For each database you want to make, you should create a directory, and
all these directories should live in the same parent directory. For
example, for my own use I have a directory ~/RA-indexes/, and within
that are the directories ~/RA-indexes/mail/, ~/RA-indexes/papers/, etc.
which actually contain the database files.
OPTIONS
-v Verbose mode. Print useful information.
-d Debug mode. Print not-so-useful information.

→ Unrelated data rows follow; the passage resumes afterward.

/-- The reserved words by their fields (R75, R76, R79). -/
theorem decode_eq_illegal_iff (cmd : Cmd) : decode cmd = .illegal cmd ↔
    (cmdClass cmd = 0b01#2 ∧ 4 ≤ (cmdSel cmd).toNat) ∨
    (cmdClass cmd = 0b10#2 ∧ 2 ≤ (cmdSel cmd).toNat) ∨ cmdClass cmd = 0b11#2 := by
  rw [← pairOfSel_eq_none_iff, ← directOfSel_eq_none_iff]
  obtain hc | hc | hc | hc := class_cases (cmdClass cmd)
  · simp [decode_of_class_00 hc, hc]
  · cases hp : pairOfSel (cmdSel cmd) with
    | none => simp [decode_of_no_pair hc hp, hc]
    | some p => simp [decode_of_pair hc hp, hc]
  · cases hd : directOfSel (cmdSel cmd) with
    | none => simp [decode_of_no_direct hc hd, hc]
    | some d => simp [decode_of_direct hc hd, hc]
  · simp [decode_of_class_11 hc, hc]

/-- Settles O4: the reserved fields, read as numbers, are R79's ranges. -/
theorem exactlyTheReservedWordsAreIllegal : Obligations.ExactlyTheReservedWordsAreIllegal := by
  refine ⟨fun cmd => ?_, by decide⟩
  have hword := toNat_eq_fields cmd
  have hw : (cmdWrite cmd).toNat ≤ 1 := Bool.toNat_le _
  have hs : (cmdSel cmd).toNat < 8 := (cmdSel cmd).isLt
  rw [decode_eq_illegal_iff]
  obtain hc | hc | hc | hc := class_cases (cmdClass cmd) <;> simp [hc] at hword ⊢ <;> omega

/-! ### Listing lines (R84) -/

theorem legalCommand_command (i : Instr) (x : Byte) (v : Word) :
    (StepInput.command i x v).legalCommand = some i :=
  Machine.legalCommand_of_decode rfl rfl (Machine.decode_encode i)

/-- Settles O5: a command line presents the command's word, which decodes to the command again;
its well-formedness is the test of the command's port. -/
theorem listingLineStandsForItsStep : Obligations.ListingLineStandsForItsStep := by
  refine ⟨rfl, ⟨rfl, rfl⟩, fun i hwf => ?_, fun i x hwf => ?_, fun i v hwf => ?_⟩
  · exact ⟨legalCommand_command i _ _, eq_of_beq hwf⟩
  · exact ⟨legalCommand_command i x _, eq_of_beq hwf, rfl⟩
  · exact ⟨legalCommand_command i _ v, eq_of_beq hwf, rfl⟩

end Sys2Proof

namespace Sys2Proof.Machine

/-! ### A step of each kind (30_encoding R83) -/

section StepOf

variable {s : State}

theorem step_of_reset (hrst : s.input.rst = true) : step s = .next s.resetCells.advance := by
  simp [step, cycle, hrst]

variable (hrst : s.input.rst = false)
include hrst

theorem step_of_idle (hvalid : s.input.cmdValid = false) : step s = .next s.idleStep.advance := by
  simp [step, cycle, hrst, hvalid]

variable (hvalid : s.input.cmdValid = true)
include hvalid

theorem step_of_illegal {cmd : Cmd} (hdec : decode s.input.cmd = .illegal cmd) :
    step s = .next (s.raiseIllegalCommand cmd).advance := by
  simp [step, cycle, hrst, hvalid, hdec]

theorem step_of_legal {i : Instr} {u : State} (hdec : decode s.input.cmd = .legal i)
    (hexec : exec i s = .next u) : step s = .next u.advance := by
  simp [step, cycle, hrst, hvalid, hdec, hexec]

end StepOf

/-- Settles O6: exec answers a state that keeps the owner's list, and the step only takes up the
list's next entry. -/
theorem stepRunsTheDecodedCommand : Obligations.StepRunsTheDecodedCommand := by
  intro s i hrst hvalid hdec
  obtain ⟨rf, r, hexec⟩ := exec_shape i s
  exact ⟨_, _, hexec, step_of_legal hrst hvalid hdec hexec, State.advance_rf _,
    State.advance_result _, State.advance_faultMark _, State.advance_input _,
    State.advance_pending _⟩

/-! ### Idle steps (R82) -/

/-- By induction on the number of steps. For the response: an idle step answers nothing, and where
nothing was answered before, further idle steps keep it so. -/
theorem run_of_idle_steps {n : Nat} {s : State} (hn : n ≤ s.pending.length + 1)
    (hidle : ∀ x ∈ sampled n s, x.rst = false ∧ x.cmdValid = false) :
    ∃ t, run n s = .next t ∧ t.rf = s.rf ∧ t.faultMark = s.faultMark ∧
      (0 < n ∨ s.result = .ok .none → t.result = .ok .none) := by
  induction n generalizing s with
  | zero => exact ⟨s, run_zero s, rfl, rfl, by simp⟩
  | succ n ih =>
    have hsampled : sampled (n + 1) s = s.input :: sampled n s.idleStep.advance :=
      sampled_succ_advance rfl (by omega)
    rw [hsampled, List.forall_mem_cons] at hidle
    obtain ⟨⟨hrst, hvalid⟩, hrest⟩ := hidle
    have hlen : n ≤ s.idleStep.advance.pending.length + 1 := by
      rw [State.advance_pending, List.length_tail, State.idleStep_pending]
      omega
    obtain ⟨t, hrun, hrf, hmark, hresult⟩ := ih hlen hrest
    refine ⟨t, (run_succ_of_step n (step_of_idle hrst hvalid)).trans hrun, ?_, ?_, fun _ => ?_⟩
    · simpa using hrf
    · simpa using hmark
    · exact hresult (.inr (by simp))

/-- Settles O9: the run of idle steps that the owner lists, with at least one step for the response. -/
theorem idleStepsChangeNothing : Obligations.IdleStepsChangeNothing := by
  intro n s hn hidle
  obtain ⟨t, hrun, hrf, hmark, hresult⟩ := run_of_idle_steps hn hidle
  exact ⟨t, hrun, hrf, hmark, fun hpos => hresult (.inl hpos)⟩

/-! ### Ignored inputs (R77, R82; 70_reset_and_hazards R170) -/

/-- A read looks at the cells alone, and a set command at the cells and its own port's datum. -/
theorem exec_of_alike (i : Instr) {s s' : State} (hrf : s.rf = s'.rf)
    (h8 : i.datumPort = some .p8 → s.input.wdata8 = s'.input.wdata8)
    (h16 : i.datumPort = some .p16 → s.input.wdata16 = s'.input.wdata16) :
    ∃ rf r, exec i s = .next ((s.withRf rf).respond r) ∧
      exec i s' = .next ((s'.withRf rf).respond r) := by
  obtain ⟨r, rfl⟩ | ⟨r, rfl⟩ | ⟨p, rfl⟩ | ⟨p, rfl⟩ | ⟨d, rfl⟩ | ⟨d, rfl⟩ := instr_kind i
  · exact ⟨s.rf, _, exec_read8 r s, hrf ▸ exec_read8 r s'⟩
  · refine ⟨_, _, (exec_set8 r s).trans (setCell8_eq r s), ?_⟩
    rw [hrf, h8 (datumPort_set8 r)]
    exact (exec_set8 r s').trans (setCell8_eq r s')
  · exact ⟨s.rf, _, exec_read16 p s, hrf ▸ exec_read16 p s'⟩
  · refine ⟨_, _, (exec_set16 p s).trans (setPair_eq p s), ?_⟩
    rw [hrf, h16 (datumPort_set16 p)]
    exact exec_set16 p s'
  · exact ⟨s.rf, _, exec_readDirect d s, hrf ▸ exec_readDirect d s'⟩
  · refine ⟨_, _, (exec_setDirect d s).trans (setDirect_eq d s), ?_⟩
    rw [hrf, h16 (datumPort_setDirect d)]
    exact exec_setDirect d s'

/-- Settles O37: from states alike in the cells and in the command's own datum, exec writes the same
cells and gives the same response. -/
theorem unusedWriteDataIsIgnored : Obligations.UnusedWriteDataIsIgnored := by
  intro i s s' hrf h8 h16
  obtain ⟨rf, r, hexec, hexec'⟩ := exec_of_alike i hrf h8 h16
  exact ⟨_, _, hexec, hexec', rfl, rfl⟩

/-! ### What is left of a step's inputs when the ignored ones are zero -/

section Visible

variable {x : StepInput}

@[simp] theorem visible_idle : StepInput.idle.visible = StepInput.idle := rfl

theorem visible_of_reset (hrst : x.rst = true) :
    x.visible = { StepInput.idle with rst := true } := by
  simp [StepInput.visible, hrst]

variable (hrst : x.rst = false)
include hrst

theorem visible_of_idle (hvalid : x.cmdValid = false) : x.visible = StepInput.idle := by
  simp [StepInput.visible, hrst, hvalid]

variable (hvalid : x.cmdValid = true)
include hvalid

/-- A presented command stays presented: only write data is ignored of it. -/
theorem visible_of_command :
    ∃ y v, x.visible = { x with wdata8 := y, wdata16 := v } ∧
      ∀ i, x.legalCommand = some i →
        (i.datumPort = some .p8 → y = x.wdata8) ∧ (i.datumPort = some .p16 → v = x.wdata16) := by
  cases hdec : decode x.cmd with
  | illegal cmd =>
    refine ⟨0#8, 0#16, by simp [StepInput.visible, hrst, hvalid, hdec], fun i hi => ?_⟩
    simp [legalCommand_of_illegal hdec] at hi
  | legal i =>
    rw [legalCommand_of_decode hrst hvalid hdec]
    cases hport : i.datumPort with
    | none =>
      exact ⟨0#8, 0#16, by simp [StepInput.visible, hrst, hvalid, hdec, hport], by simp [hport]⟩
    | some port =>
      cases port with
      | p8 =>
        exact ⟨x.wdata8, 0#16, by simp [StepInput.visible, hrst, hvalid, hdec, hport], by simp [hport]⟩
      | p16 =>
        exact ⟨0#8, x.wdata16, by simp [StepInput.visible, hrst, hvalid, hdec, hport], by simp [hport]⟩

end Visible

@[simp] theorem State.visible_rf (s : State) : s.visible.rf = s.rf := rfl
@[simp] theorem State.visible_input (s : State) : s.visible.input = s.input.visible := rfl

theorem State.visible_advance (s : State) : s.visible.advance = s.advance.visible := by
  cases hs : s.pending <;> simp [State.visible, State.advance, hs]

-e Exclude all filenames and directories which follow
-s Follow symbolic links when indexing
--version
Print version information.
SEE ALSO
ra-retrieve(1)
AUTHOR
Bradley Rhodes, MIT Media Lab. Please send comments and questions to
ra-bugs@media.mit.edu. New versions and updates can be found at
http://www.media.mit.edu/~rhodes/RA/
COPYRIGHT
All code included in versions up to and including 2.09:
Copyright (C) 2001 Massachusetts Institute of Technology.
All modifications subsequent to version 2.09 are copyright Bradley
Rhodes or their respective authors.
Developed by Bradley Rhodes at the Media Laboratory, MIT, Cambridge,
Massachusetts, with support from British Telecom and Merrill Lynch.
This program is free software; you can redistribute it and/or modify it
under the terms of the GNU General Public License as published by the
Free Software Foundation; either version 2 of the License, or (at your
option) any later version. For commercial licensing under other terms,
please consult the MIT Technology Licensing Office.
This program may be subject to the following US and/or foreign patents
(pending): "Method and Apparatus for Automated, Context-Dependent
Retrieval of Information," MIT Case No. 7870TS. If any of these patents
are granted, royalty-free license to use this and derivative programs
under the GNU General Public License are hereby granted.
This program is distributed in the hope that it will be useful, but
WITHOUT ANY WARRANTY; without even the implied warranty of
MERCHANTABILITY or FITNESS FOR A PARTICULAR PURPOSE. See the GNU
General Public License for more details.
You should have received a copy of the GNU General Public License along
with this program; if not, write to the Free Software Foundation, Inc.,
59 Temple Place - Suite 330, Boston, MA 02111-1307, USA.
BUGS
Dates are not currently indexed, so anything trying to do a date query
gets no suggestion back.
Requires GNU make to compile.
The template structure isn’t documented.